The longer I spend not speaking out loud, the further my brain begins to spin out of control, fractal thought patterns flowing out with the tide, then crashing back down over themselves in waves. It becomes such that I start to feel myself slipping away from myself, like a silhouette or a shadow, existing outside of time and space and the real as it is typically perceived. I cannot describe these thoughts to you. I do not even know what they are, or their meaning, all I know is how they feel: like a threaded rabbit hole, one that may or may not have a bottom to it, my reluctance to trace their paths as they wind down manifesting as, in simplest terms, a literal fear of going insane.

I attended a book reading on campus last night hosted by Blake Butler, with a guest speaker (who was a graduate student in the MFA program at New Mexico State University).
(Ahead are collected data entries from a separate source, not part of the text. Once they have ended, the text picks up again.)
-- ==== Sys2Proof/Machine/Flow.lean ====
section
/-! DEFINITION. The meanings of the control-flow instructions (40_flow.md R112 to R124). -/

namespace Sys2Proof.Machine

/-- `0000` NOP (R112). -/
def execNop (s : State) : Outcome := .next s.advance

/-- `00EE` RET (R113): the popped value is used as it is. -/
def execRet (s : State) : Outcome :=
  match s.pop with
  | .error f => raise f
  | .ok (target, t) => .next (t.setPc target)

/-- `1NNN` JP (R114): the target is not checked. -/
def execJp (nnn : Address12) (s : State) : Outcome := .next (s.setPc (zextNNN nnn))

/-- `2NNN` CALL (R116): pushes `npc`. -/
def execCall (nnn : Address12) (s : State) : Outcome :=
  match s.push s.npc with
  | .error f => raise f
  | .ok t => .next (t.setPc (zextNNN nnn))

/-- `BNNN` JP V0 (R118): the sum is not reduced to 12 bits (D13, log 12). -/
def execJpV0 (nnn : Address12) (s : State) : Outcome := .next (s.setPc (s.regZeroWide + zextNNN nnn))

/-- `3XNN` SE (R119). -/
def execSeImm (x : Reg) (nn : Byte) (s : State) : Outcome := .next (s.skipIf (s.reg x == nn))

/-- `4XNN` SNE (R120). -/
def execSneImm (x : Reg) (nn : Byte) (s : State) : Outcome := .next (s.skipIf (s.reg x != nn))

/-- `5XY0` SE (R121). -/
def execSeReg (x y : Reg) (s : State) : Outcome := .next (s.skipIf (s.reg x == s.reg y))

/-- `9XY0` SNE (R122). -/
def execSneReg (x y : Reg) (s : State) : Outcome := .next (s.skipIf (s.reg x != s.reg y))

end Sys2Proof.Machine
end

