-- ==== Sys2Proof/Certificates/Slice0/Obligations.lean ====
section
/-! DEFINITION. The statements for the provers. `RegsKept` and `Frame` (Safety.lean) say what an instruction leaves unchanged:
every V register and every piece of state not listed, memory byte by byte. `pc` has a clause of its own. A clause
`decode (...) = .ok ...` is the pattern of the opcode map's row (30_encoding.md R86) written out as bits. -/

open Sys2Proof Sys2Proof.Machine

/-! ### Encoding (30_encoding.md) -/

/-- One word of every format and family, written out from the patterns of R86, decodes to the instruction it stands for. -/
def Obligations.SampleWordsDecode : Prop :=
  decode 0b0000000000000000#16 = .ok .nop ∧
  decode 0b0000000011101110#16 = .ok .ret ∧
  decode 0b0001101010111100#16 = .ok (.jp 0xABC) ∧
  decode 0b0011101001000010#16 = .ok (.seImm 10 0x42) ∧
  decode 0b0101000100100000#16 = .ok (.seReg 1 2) ∧
  decode 0b1000000100100100#16 = .ok (.addReg 1 2) ∧
  decode 0b1000001100111110#16 = .ok (.shl 3 3) ∧
  decode 0b1100000100001111#16 = .ok (.rnd 1 0x0F) ∧
  decode 0b1101000000010101#16 = .ok (.drw 0 1 5) ∧
  decode 0b1110000110011110#16 = .ok (.skp 1) ∧
  decode 0b1111001000001010#16 = .ok (.ldVxK 2) ∧
  decode 0b1111000100011110#16 = .ok (.addI 1)

/-- Decoding the word of an instruction gives the instruction back, with every operand: no bit of an encoding is
dropped, the ignored `Y` of the shifts included (R86, R90). -/
def Obligations.DecodeOfEncodeIsTheInstruction : Prop :=
  ∀ i : Instr, decode (encode i) = .ok i

/-- A word that decodes is the word of the instruction it decodes to (R86), so no two words decode to the same term of
`Instr`. That the terms of `8XY6` and `8XYE` keep `Y` is the model's own choice (log 22): R88 says all 16 values of `Y`
give the same instruction there, and `LogicKeepsFlagAndShiftsIgnoreY` says they have the same effect. -/
def Obligations.EncodeOfDecodeIsTheWord : Prop :=
  ∀ (op : Word) (i : Instr), decode op = .ok i → encode i = op

/-- The dispatch of R84 is the table lookup of R85: the first row with `op & mask = pattern`, illegal if there is none;
and no word matches two rows. Literal patterns are the spec's decision D6 (log 7). -/
def Obligations.DecodeIsTheMatchingRow : Prop :=
  (∀ op : Word, decode op = decodeByRows op) ∧
  (∀ op : Word, (opcodeRows.filter (fun r => r.accepts op)).length ≤ 1)

/-- The illegal words are exactly those of the table of R89 (literal patterns: the spec's decision D6, log 7). -/
def Obligations.IllegalWordsAreTheListedOnes : Prop :=
  ∀ op : Word, decode op = .error (.illegal op) ↔
    (op.toNat < 0x1000 ∧ op.toNat ≠ 0x0000 ∧ op.toNat ≠ 0x00E0 ∧ op.toNat ≠ 0x00EE) ∨
    (op.toNat / 0x1000 = 0x5 ∧ op.toNat % 16 ≠ 0) ∨
    (op.toNat / 0x1000 = 0x8 ∧ 8 ≤ op.toNat % 16 ∧ op.toNat % 16 ≠ 0xE) ∨
    (op.toNat / 0x1000 = 0x9 ∧ op.toNat % 16 ≠ 0) ∨
    (op.toNat / 0x1000 = 0xE ∧ op.toNat % 256 ≠ 0x9E ∧ op.toNat % 256 ≠ 0xA1) ∨
    (op.toNat / 0x1000 = 0xF ∧ op.toNat % 256 ≠ 0x07 ∧ op.toNat % 256 ≠ 0x0A ∧ op.toNat % 256 ≠ 0x15 ∧
      op.toNat % 256 ≠ 0x18 ∧ op.toNat % 256 ≠ 0x1E)

/-- `InvalidOpcode(op)` is what `step` returns exactly when the fetched word, `mem[pc] * 256 + mem[pc+1]`, is `op` and
matches no row of the opcode map (R223). -/
def Obligations.InvalidOpcodeExactlyForUnmatchedWords : Prop :=
  ∀ (s : State) (op : Word), step s = .fault (.invalidOpcode op) ↔
    s.pc.toNat ≤ 4094 ∧
    op.toNat = (Memory.read s.mem s.pc.toNat).toNat * 256 + (Memory.read s.mem (s.pc.toNat + 1)).toNat ∧
    ∀ r ∈ opcodeRows, op &&& r.mask ≠ r.pattern

/-! ### Control flow (40_flow.md) -/

/-- `0000` (R112): only the word 0x0000 is this instruction (0x0001 is illegal), and it only advances `pc`. -/
def Obligations.NopOnlyAdvances : Prop :=
  (∀ op : Word, decode op = .ok .nop ↔ op = 0x0000) ∧ decode 0x0001 = .error (.illegal 0x0001) ∧
  ∀ s : State, ∃ t, exec .nop s = .next t ∧ t.pc = s.pc + 2 ∧ RegsKept [] s t ∧ Frame [] s t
Blake's prose both surprised and frightened me, his reading style more of an angry shouting at the audience, sometimes tumbling over himself and backtracking, me only catching every third or fourth word in the cacophony. I was suddenly struck by a sense that this is where I belong. "This is what I should be doing! I need to be writing, reading, speaking, attending other readings, meeting writers, talking to writers, about writing. This should be my life." What was more surprising wasn't the reading itself (and it was, indeed, quite bizarre [I wanted to buy some of his books afterwards, but I had no cash]), but the realization afterwards, while talking to my creative writing teacher (who invited me to the event with the lure of extra credit), that societies like this can and do exist: talented people who know other talented people, and meet with them, and discuss their talents. It was amazing. Writers, I began to think, do not simply have to be celebrities, as I had always envisioned them, but could in fact be approachable. The same way my glimmers of complex weaving thought patterns materialize at night, in my sleep, in my silence; so do these writers have their own complex web of communications and contacts: networking, reading, travelling, and, most importantly, writing. My creative writing teacher knew the man speaking, had met him personally, who had a book published that was reviewed by the New York Times, the review itself also written by a man who my teacher knew, and had met, who has also published books, my teacher also revealing in an aside comment that the man who sponsored and established the readings program at NMSU was a good friend of David Foster Wallace, and that he (the teacher) had actually met DFW as well, had picked him up from the airport once when he (DFW) had traveled to NMSU to give a reading as well, prior to his suicide. My teacher asked him about writing Infinite Jest. "How did you do it?" Allegedly, Dave Wallace's response was simply "A lot of ritalin."

My brain spun and careened out, bounced off itself, and I realized I was out of my depth. I could not communicate with these people, I did not even know them. They were writers, real writers. And I was a peon, a serf in their midst. I fled.